The answer must consist of every line below that holds the word "execEveningLoop".

Saved entries:
*** Block opens ***

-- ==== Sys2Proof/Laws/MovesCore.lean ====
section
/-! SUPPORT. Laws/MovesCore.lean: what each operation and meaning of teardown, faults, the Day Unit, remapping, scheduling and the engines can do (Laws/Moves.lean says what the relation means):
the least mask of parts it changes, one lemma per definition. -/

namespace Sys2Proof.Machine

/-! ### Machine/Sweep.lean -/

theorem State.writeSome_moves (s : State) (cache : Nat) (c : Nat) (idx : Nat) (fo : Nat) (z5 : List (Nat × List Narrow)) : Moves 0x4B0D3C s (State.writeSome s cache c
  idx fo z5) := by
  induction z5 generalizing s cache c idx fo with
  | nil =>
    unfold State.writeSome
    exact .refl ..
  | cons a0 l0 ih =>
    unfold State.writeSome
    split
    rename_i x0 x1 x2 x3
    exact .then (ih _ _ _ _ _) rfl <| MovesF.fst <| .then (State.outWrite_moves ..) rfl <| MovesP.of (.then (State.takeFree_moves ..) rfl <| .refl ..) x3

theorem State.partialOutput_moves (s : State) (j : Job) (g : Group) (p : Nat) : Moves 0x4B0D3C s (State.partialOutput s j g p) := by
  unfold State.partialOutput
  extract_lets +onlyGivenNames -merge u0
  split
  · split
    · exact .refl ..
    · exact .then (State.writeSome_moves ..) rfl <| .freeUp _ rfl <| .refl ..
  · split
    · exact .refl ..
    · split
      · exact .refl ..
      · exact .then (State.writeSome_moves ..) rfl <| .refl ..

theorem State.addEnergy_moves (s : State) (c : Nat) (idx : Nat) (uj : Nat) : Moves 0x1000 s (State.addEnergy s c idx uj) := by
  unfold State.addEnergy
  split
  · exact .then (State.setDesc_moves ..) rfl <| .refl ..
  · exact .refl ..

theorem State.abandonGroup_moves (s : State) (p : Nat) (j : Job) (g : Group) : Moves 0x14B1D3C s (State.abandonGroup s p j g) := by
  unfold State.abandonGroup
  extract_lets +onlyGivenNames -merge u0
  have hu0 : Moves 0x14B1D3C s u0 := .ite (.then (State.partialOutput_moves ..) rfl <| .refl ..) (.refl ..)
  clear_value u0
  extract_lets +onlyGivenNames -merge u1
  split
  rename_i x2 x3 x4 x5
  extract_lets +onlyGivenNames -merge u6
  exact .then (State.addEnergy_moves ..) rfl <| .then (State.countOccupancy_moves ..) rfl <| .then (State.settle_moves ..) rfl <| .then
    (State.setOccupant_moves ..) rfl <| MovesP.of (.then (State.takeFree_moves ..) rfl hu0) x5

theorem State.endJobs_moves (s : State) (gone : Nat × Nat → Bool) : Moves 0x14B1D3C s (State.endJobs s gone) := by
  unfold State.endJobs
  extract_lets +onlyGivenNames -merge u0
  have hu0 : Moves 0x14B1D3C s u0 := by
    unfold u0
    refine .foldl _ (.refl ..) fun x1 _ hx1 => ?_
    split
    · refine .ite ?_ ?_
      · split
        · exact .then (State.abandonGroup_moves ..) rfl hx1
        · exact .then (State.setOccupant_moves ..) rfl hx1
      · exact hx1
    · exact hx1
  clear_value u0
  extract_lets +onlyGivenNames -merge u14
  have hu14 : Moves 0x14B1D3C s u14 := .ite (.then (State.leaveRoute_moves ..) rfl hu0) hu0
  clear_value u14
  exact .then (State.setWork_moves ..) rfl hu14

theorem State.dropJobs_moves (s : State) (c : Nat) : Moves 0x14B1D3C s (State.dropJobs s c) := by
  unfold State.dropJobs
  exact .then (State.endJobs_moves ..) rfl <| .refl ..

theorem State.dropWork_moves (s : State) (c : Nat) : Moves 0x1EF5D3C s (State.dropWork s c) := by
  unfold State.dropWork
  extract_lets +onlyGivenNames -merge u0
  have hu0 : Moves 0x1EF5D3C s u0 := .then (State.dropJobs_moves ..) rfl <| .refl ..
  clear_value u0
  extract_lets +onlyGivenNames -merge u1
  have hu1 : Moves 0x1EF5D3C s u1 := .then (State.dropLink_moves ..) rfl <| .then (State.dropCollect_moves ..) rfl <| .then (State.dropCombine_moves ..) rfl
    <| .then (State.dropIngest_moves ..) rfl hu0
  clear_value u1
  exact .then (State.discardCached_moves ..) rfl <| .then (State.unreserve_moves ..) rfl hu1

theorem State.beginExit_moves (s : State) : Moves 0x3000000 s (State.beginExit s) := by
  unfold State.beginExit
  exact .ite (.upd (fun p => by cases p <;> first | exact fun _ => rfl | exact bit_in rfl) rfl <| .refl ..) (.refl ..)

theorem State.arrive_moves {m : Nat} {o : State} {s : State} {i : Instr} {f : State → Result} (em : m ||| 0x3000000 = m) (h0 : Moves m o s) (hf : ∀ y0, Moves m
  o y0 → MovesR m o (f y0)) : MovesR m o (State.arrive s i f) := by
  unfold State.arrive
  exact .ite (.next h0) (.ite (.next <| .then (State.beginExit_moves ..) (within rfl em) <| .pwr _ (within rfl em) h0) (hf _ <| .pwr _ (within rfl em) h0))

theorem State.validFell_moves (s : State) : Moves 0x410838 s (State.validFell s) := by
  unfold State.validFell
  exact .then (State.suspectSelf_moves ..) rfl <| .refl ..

*** Block closes ***
*** Block opens ***

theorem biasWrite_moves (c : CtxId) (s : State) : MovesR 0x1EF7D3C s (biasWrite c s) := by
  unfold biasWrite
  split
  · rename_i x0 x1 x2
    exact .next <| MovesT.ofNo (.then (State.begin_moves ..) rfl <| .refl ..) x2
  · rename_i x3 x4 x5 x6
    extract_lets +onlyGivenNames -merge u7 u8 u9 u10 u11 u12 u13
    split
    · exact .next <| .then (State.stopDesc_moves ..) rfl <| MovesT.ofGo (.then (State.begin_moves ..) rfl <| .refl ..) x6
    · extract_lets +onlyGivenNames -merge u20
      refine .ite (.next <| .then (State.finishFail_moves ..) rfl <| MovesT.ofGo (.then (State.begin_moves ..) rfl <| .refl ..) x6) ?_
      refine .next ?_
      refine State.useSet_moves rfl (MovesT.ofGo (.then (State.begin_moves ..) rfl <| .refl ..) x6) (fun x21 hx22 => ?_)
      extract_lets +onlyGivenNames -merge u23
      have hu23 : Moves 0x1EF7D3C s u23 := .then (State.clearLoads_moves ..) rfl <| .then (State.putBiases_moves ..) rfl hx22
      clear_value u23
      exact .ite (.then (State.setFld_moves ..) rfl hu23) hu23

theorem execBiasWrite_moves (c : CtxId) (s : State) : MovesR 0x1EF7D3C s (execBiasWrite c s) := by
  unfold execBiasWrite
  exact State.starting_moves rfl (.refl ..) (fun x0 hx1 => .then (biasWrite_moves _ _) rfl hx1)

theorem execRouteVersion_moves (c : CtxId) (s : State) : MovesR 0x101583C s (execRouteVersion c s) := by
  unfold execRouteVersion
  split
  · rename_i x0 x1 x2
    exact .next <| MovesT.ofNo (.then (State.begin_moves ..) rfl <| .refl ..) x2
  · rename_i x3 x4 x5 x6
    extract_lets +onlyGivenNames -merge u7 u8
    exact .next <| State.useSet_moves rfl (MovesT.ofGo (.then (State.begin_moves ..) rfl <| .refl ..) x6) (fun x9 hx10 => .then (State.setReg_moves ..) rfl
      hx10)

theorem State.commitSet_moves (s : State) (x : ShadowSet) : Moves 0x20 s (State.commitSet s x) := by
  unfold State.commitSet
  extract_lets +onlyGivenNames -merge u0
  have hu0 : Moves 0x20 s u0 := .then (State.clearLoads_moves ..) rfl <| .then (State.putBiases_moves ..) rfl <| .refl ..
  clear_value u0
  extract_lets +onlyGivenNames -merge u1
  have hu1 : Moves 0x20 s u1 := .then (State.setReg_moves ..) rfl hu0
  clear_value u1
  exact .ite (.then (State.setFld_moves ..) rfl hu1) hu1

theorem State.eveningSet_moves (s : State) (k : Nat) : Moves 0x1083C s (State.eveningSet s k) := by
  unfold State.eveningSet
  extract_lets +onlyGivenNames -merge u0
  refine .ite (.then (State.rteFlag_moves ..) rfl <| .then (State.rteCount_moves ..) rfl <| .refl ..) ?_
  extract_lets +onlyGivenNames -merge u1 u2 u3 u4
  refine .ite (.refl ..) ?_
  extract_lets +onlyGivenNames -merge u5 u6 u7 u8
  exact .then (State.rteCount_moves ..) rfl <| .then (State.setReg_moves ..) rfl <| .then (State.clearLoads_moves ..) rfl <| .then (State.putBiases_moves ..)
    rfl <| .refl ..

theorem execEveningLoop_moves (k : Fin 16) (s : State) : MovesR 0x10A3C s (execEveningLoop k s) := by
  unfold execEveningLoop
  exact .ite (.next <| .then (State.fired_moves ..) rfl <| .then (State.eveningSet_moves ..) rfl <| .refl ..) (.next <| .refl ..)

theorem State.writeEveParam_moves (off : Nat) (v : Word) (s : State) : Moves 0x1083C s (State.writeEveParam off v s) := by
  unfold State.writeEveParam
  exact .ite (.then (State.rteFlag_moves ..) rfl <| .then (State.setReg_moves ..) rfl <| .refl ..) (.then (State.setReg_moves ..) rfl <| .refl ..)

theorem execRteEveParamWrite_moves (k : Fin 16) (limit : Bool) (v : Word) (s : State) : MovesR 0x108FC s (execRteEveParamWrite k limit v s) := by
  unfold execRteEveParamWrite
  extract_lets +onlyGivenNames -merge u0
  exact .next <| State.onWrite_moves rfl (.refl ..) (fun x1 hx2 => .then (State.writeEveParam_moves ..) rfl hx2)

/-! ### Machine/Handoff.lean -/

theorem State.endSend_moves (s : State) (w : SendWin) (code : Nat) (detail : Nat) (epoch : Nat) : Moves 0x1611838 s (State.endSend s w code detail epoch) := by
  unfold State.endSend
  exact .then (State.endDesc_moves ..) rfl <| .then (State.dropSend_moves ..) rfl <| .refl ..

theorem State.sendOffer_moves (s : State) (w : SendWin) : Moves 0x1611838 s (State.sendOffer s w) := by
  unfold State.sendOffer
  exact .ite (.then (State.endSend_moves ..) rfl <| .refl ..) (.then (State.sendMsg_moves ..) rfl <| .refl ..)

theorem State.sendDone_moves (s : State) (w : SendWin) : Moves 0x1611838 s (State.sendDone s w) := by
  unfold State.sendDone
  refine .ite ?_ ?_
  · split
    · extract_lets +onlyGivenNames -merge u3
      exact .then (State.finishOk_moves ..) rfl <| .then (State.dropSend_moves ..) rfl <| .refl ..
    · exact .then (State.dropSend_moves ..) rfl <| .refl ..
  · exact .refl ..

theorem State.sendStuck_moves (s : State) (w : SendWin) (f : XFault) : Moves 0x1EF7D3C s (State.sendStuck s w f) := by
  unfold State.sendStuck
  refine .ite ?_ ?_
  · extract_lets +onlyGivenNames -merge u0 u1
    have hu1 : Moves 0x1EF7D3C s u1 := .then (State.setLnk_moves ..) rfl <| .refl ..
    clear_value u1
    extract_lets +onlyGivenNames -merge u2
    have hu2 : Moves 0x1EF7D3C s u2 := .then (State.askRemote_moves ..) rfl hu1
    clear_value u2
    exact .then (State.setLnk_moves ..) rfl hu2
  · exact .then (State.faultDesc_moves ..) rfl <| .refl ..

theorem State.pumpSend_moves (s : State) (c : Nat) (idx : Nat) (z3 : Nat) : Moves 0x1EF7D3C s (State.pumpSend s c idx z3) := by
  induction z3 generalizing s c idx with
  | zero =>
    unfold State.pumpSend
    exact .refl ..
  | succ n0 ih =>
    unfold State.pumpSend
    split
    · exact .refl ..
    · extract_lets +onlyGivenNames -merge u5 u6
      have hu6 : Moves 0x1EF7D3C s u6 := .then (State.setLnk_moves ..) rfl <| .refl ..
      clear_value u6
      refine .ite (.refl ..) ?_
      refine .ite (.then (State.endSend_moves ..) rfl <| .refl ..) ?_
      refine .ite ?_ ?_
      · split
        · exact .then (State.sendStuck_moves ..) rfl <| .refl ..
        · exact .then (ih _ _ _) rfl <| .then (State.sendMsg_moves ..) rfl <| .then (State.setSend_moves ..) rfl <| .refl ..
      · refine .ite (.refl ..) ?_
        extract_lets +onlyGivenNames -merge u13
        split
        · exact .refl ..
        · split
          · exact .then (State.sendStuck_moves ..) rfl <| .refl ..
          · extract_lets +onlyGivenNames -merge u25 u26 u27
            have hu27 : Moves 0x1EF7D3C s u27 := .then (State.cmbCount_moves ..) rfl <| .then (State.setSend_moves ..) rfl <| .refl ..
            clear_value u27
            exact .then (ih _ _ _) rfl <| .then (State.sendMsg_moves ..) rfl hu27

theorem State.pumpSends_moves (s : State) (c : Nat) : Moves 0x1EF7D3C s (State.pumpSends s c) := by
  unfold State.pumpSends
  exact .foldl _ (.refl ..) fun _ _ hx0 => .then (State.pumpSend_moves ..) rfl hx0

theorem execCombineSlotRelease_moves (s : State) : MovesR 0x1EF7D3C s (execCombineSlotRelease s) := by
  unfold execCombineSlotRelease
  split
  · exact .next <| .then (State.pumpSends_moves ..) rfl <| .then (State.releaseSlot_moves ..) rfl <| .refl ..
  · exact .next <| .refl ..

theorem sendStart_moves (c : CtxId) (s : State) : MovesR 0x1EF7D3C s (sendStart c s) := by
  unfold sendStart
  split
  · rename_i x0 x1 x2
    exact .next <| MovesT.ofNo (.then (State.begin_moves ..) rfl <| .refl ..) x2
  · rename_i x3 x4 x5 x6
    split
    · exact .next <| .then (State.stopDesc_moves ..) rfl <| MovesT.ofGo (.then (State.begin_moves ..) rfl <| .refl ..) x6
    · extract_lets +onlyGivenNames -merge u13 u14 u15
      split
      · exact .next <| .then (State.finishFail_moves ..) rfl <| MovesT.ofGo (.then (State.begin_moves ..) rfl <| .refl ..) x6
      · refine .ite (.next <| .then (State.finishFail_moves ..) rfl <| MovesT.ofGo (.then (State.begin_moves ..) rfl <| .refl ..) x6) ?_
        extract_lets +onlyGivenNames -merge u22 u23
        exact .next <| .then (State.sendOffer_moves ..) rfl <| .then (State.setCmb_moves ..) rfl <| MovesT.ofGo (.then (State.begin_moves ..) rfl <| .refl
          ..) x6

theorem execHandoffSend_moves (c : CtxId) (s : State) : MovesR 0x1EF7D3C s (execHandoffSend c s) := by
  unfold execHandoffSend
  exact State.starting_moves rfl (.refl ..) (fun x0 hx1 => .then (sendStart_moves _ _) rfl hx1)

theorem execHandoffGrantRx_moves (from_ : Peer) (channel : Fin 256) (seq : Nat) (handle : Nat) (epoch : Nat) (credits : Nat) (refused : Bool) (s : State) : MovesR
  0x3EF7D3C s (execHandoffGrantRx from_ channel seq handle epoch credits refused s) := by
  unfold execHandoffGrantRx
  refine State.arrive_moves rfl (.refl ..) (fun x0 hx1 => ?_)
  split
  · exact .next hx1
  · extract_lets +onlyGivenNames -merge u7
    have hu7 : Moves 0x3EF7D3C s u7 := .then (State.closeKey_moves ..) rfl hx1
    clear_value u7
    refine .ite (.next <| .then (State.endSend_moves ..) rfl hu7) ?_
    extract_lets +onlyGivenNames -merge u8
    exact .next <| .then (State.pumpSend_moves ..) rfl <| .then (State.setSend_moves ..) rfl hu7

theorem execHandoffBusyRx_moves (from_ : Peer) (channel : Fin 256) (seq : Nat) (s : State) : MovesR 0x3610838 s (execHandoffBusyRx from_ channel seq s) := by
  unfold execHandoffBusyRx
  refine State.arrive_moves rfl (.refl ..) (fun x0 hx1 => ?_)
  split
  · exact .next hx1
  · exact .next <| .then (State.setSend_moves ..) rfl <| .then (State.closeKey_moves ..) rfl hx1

*** Block closes ***

> TASK ANSWER
theorem execEveningLoop_moves (k : Fin 16) (s : State) : MovesR 0x10A3C s (execEveningLoop k s) := by
  unfold execEveningLoop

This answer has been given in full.